■ THE TASK
Could you print every entry below exactly as given?

■ DATASET EXTRACT
/-! ### `State.mutatePlan`: the writer mutates a page's plan -/

@[simp] theorem State.mutatePlan_params (s : State) (p : Nat) (b : Bool) (g h : PagePlan) : (s.mutatePlan p b g h).params = s.params := by
  unfold State.mutatePlan; split <;> rfl
@[simp] theorem State.mutatePlan_pins (s : State) (p : Nat) (b : Bool) (g h : PagePlan) : (s.mutatePlan p b g h).pins = s.pins := by
  unfold State.mutatePlan; split <;> rfl
@[simp] theorem State.mutatePlan_frames (s : State) (p : Nat) (b : Bool) (g h : PagePlan) : (s.mutatePlan p b g h).frames = s.frames := by
  unfold State.mutatePlan; split <;> rfl
@[simp] theorem State.mutatePlan_linkOpen (s : State) (p : Nat) (b : Bool) (g h : PagePlan) : (s.mutatePlan p b g h).linkOpen = s.linkOpen := by
  unfold State.mutatePlan; split <;> rfl
@[simp] theorem State.mutatePlan_fifo (s : State) (p : Nat) (b : Bool) (g h : PagePlan) : (s.mutatePlan p b g h).fifo = s.fifo := by
  unfold State.mutatePlan; split <;> rfl
@[simp] theorem State.mutatePlan_lost (s : State) (p : Nat) (b : Bool) (g h : PagePlan) : (s.mutatePlan p b g h).lost = s.lost := by
  unfold State.mutatePlan; split <;> rfl
@[simp] theorem State.mutatePlan_fsr (s : State) (p : Nat) (b : Bool) (g h : PagePlan) : (s.mutatePlan p b g h).fsr = s.fsr := by
  unfold State.mutatePlan; split <;> rfl
@[simp] theorem State.mutatePlan_fpcr (s : State) (p : Nat) (b : Bool) (g h : PagePlan) : (s.mutatePlan p b g h).fpcr = s.fpcr := by
  unfold State.mutatePlan; split <;> rfl
@[simp] theorem State.mutatePlan_main (s : State) (p : Nat) (b : Bool) (g h : PagePlan) : (s.mutatePlan p b g h).main = s.main := by
  unfold State.mutatePlan; split <;> rfl
@[simp] theorem State.mutatePlan_info (s : State) (p : Nat) (b : Bool) (g h : PagePlan) : (s.mutatePlan p b g h).info = s.info := by
  unfold State.mutatePlan; split <;> rfl
@[simp] theorem State.mutatePlan_progmode (s : State) (p : Nat) (b : Bool) (g h : PagePlan) : (s.mutatePlan p b g h).progmode = s.progmode := by
  unfold State.mutatePlan; split <;> rfl
@[simp] theorem State.mutatePlan_shiftIn (s : State) (p : Nat) (b : Bool) (g h : PagePlan) : (s.mutatePlan p b g h).shiftIn = s.shiftIn := by
  unfold State.mutatePlan; split <;> rfl
@[simp] theorem State.mutatePlan_shiftPos (s : State) (p : Nat) (b : Bool) (g h : PagePlan) : (s.mutatePlan p b g h).shiftPos = s.shiftPos := by
  unfold State.mutatePlan; split <;> rfl
@[simp] theorem State.mutatePlan_resp (s : State) (p : Nat) (b : Bool) (g h : PagePlan) : (s.mutatePlan p b g h).resp = s.resp := by
  unfold State.mutatePlan; split <;> rfl
@[simp] theorem State.mutatePlan_received (s : State) (p : Nat) (b : Bool) (g h : PagePlan) : (s.mutatePlan p b g h).received = s.received := by
  unfold State.mutatePlan; split <;> rfl
@[simp] theorem State.mutatePlan_requests (s : State) (p : Nat) (b : Bool) (g h : PagePlan) : (s.mutatePlan p b g h).requests = s.requests := by
  unfold State.mutatePlan; split <;> rfl
@[simp] theorem State.mutatePlan_tasks (s : State) (p : Nat) (b : Bool) (g h : PagePlan) : (s.mutatePlan p b g h).tasks = s.tasks := by
  unfold State.mutatePlan; split <;> rfl
@[simp] theorem State.mutatePlan_buffer (s : State) (p : Nat) (b : Bool) (g h : PagePlan) : (s.mutatePlan p b g h).buffer = s.buffer := by
  unfold State.mutatePlan; split <;> rfl
@[simp] theorem State.mutatePlan_dest (s : State) (p : Nat) (b : Bool) (g h : PagePlan) : (s.mutatePlan p b g h).dest = s.dest := by
  unfold State.mutatePlan; split <;> rfl
@[simp] theorem State.mutatePlan_clamp (s : State) (p : Nat) (b : Bool) (g h : PagePlan) : (s.mutatePlan p b g h).clamp = s.clamp := by
  unfold State.mutatePlan; split <;> rfl
@[simp] theorem State.mutatePlan_cursor (s : State) (p : Nat) (b : Bool) (g h : PagePlan) : (s.mutatePlan p b g h).cursor = s.cursor := by
  unfold State.mutatePlan; split <;> rfl
@[simp] theorem State.mutatePlan_outcome (s : State) (p : Nat) (b : Bool) (g h : PagePlan) : (s.mutatePlan p b g h).outcome = s.outcome := by
  unfold State.mutatePlan; split <;> rfl
@[simp] theorem State.mutatePlan_image (s : State) (p : Nat) (b : Bool) (g h : PagePlan) : (s.mutatePlan p b g h).image = s.image := by
  unfold State.mutatePlan; split <;> rfl
@[simp] theorem State.mutatePlan_backups (s : State) (p : Nat) (b : Bool) (g h : PagePlan) : (s.mutatePlan p b g h).backups = s.backups := by
  unfold State.mutatePlan; split <;> rfl
@[simp] theorem State.mutatePlan_env (s : State) (p : Nat) (b : Bool) (g h : PagePlan) : (s.mutatePlan p b g h).env = s.env := by
  unfold State.mutatePlan; split <;> rfl
@[simp] theorem State.mutatePlan_draws (s : State) (p : Nat) (b : Bool) (g h : PagePlan) : (s.mutatePlan p b g h).draws = s.draws := by
  unfold State.mutatePlan; split <;> rfl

■ YOUR RESPONSE
/-! ### `State.mutatePlan`: the writer mutates a page's plan -/

@[simp] theorem State.mutatePlan_params (s : State) (p : Nat) (b : Bool) (g h : PagePlan) : (s.mutatePlan p b g h).params = s.params := by
  unfold State.mutatePlan; split <;> rfl
@[simp] theorem State.mutatePlan_pins (s : State) (p : Nat) (b : Bool) (g h : PagePlan) : (s.mutatePlan p b g h).pins = s.pins := by
  unfold State.mutatePlan; split <;> rfl
@[simp] theorem State.mutatePlan_frames (s : State) (p : Nat) (b : Bool) (g h : PagePlan) : (s.mutatePlan p b g h).frames = s.frames := by
  unfold State.mutatePlan; split <;> rfl
@[simp] theorem State.mutatePlan_linkOpen (s : State) (p : Nat) (b : Bool) (g h : PagePlan) : (s.mutatePlan p b g h).linkOpen = s.linkOpen := by
  unfold State.mutatePlan; split <;> rfl
@[simp] theorem State.mutatePlan_fifo (s : State) (p : Nat) (b : Bool) (g h : PagePlan) : (s.mutatePlan p b g h).fifo = s.fifo := by
  unfold State.mutatePlan; split <;> rfl
@[simp] theorem State.mutatePlan_lost (s : State) (p : Nat) (b : Bool) (g h : PagePlan) : (s.mutatePlan p b g h).lost = s.lost := by
  unfold State.mutatePlan; split <;> rfl
@[simp] theorem State.mutatePlan_fsr (s : State) (p : Nat) (b : Bool) (g h : PagePlan) : (s.mutatePlan p b g h).fsr = s.fsr := by
  unfold State.mutatePlan; split <;> rfl
@[simp] theorem State.mutatePlan_fpcr (s : State) (p : Nat) (b : Bool) (g h : PagePlan) : (s.mutatePlan p b g h).fpcr = s.fpcr := by
  unfold State.mutatePlan; split <;> rfl
@[simp] theorem State.mutatePlan_main (s : State) (p : Nat) (b : Bool) (g h : PagePlan) : (s.mutatePlan p b g h).main = s.main := by
  unfold State.mutatePlan; split <;> rfl
@[simp] theorem State.mutatePlan_info (s : State) (p : Nat) (b : Bool) (g h : PagePlan) : (s.mutatePlan p b g h).info = s.info := by
  unfold State.mutatePlan; split <;> rfl
@[simp] theorem State.mutatePlan_progmode (s : State) (p : Nat) (b : Bool) (g h : PagePlan) : (s.mutatePlan p b g h).progmode = s.progmode := by
  unfold State.mutatePlan; split <;> rfl
@[simp] theorem State.mutatePlan_shiftIn (s : State) (p : Nat) (b : Bool) (g h : PagePlan) : (s.mutatePlan p b g h).shiftIn = s.shiftIn := by
  unfold State.mutatePlan; split <;> rfl
@[simp] theorem State.mutatePlan_shiftPos (s : State) (p : Nat) (b : Bool) (g h : PagePlan) : (s.mutatePlan p b g h).shiftPos = s.shiftPos := by
  unfold State.mutatePlan; split <;> rfl
@[simp] theorem State.mutatePlan_resp (s : State) (p : Nat) (b : Bool) (g h : PagePlan) : (s.mutatePlan p b g h).resp = s.resp := by
  unfold State.mutatePlan; split <;> rfl
@[simp] theorem State.mutatePlan_received (s : State) (p : Nat) (b : Bool) (g h : PagePlan) : (s.mutatePlan p b g h).received = s.received := by
  unfold State.mutatePlan; split <;> rfl
@[simp] theorem State.mutatePlan_requests (s : State) (p : Nat) (b : Bool) (g h : PagePlan) : (s.mutatePlan p b g h).requests = s.requests := by
  unfold State.mutatePlan; split <;> rfl
@[simp] theorem State.mutatePlan_tasks (s : State) (p : Nat) (b : Bool) (g h : PagePlan) : (s.mutatePlan p b g h).tasks = s.tasks := by
  unfold State.mutatePlan; split <;> rfl
@[simp] theorem State.mutatePlan_buffer (s : State) (p : Nat) (b : Bool) (g h : PagePlan) : (s.mutatePlan p b g h).buffer = s.buffer := by
  unfold State.mutatePlan; split <;> rfl
@[simp] theorem State.mutatePlan_dest (s : State) (p : Nat) (b : Bool) (g h : PagePlan) : (s.mutatePlan p b g h).dest = s.dest := by
  unfold State.mutatePlan; split <;> rfl
@[simp] theorem State.mutatePlan_clamp (s : State) (p : Nat) (b : Bool) (g h : PagePlan) : (s.mutatePlan p b g h).clamp = s.clamp := by
  unfold State.mutatePlan; split <;> rfl
@[simp] theorem State.mutatePlan_cursor (s : State) (p : Nat) (b : Bool) (g h : PagePlan) : (s.mutatePlan p b g h).cursor = s.cursor := by
  unfold State.mutatePlan; split <;> rfl
@[simp] theorem State.mutatePlan_outcome (s : State) (p : Nat) (b : Bool) (g h : PagePlan) : (s.mutatePlan p b g h).outcome = s.outcome := by
  unfold State.mutatePlan; split <;> rfl
@[simp] theorem State.mutatePlan_image (s : State) (p : Nat) (b : Bool) (g h : PagePlan) : (s.mutatePlan p b g h).image = s.image := by
  unfold State.mutatePlan; split <;> rfl
@[simp] theorem State.mutatePlan_backups (s : State) (p : Nat) (b : Bool) (g h : PagePlan) : (s.mutatePlan p b g h).backups = s.backups := by
  unfold State.mutatePlan; split <;> rfl
@[simp] theorem State.mutatePlan_env (s : State) (p : Nat) (b : Bool) (g h : PagePlan) : (s.mutatePlan p b g h).env = s.env := by
  unfold State.mutatePlan; split <;> rfl
@[simp] theorem State.mutatePlan_draws (s : State) (p : Nat) (b : Bool) (g h : PagePlan) : (s.mutatePlan p b g h).draws = s.draws := by
  unfold State.mutatePlan; split <;> rfl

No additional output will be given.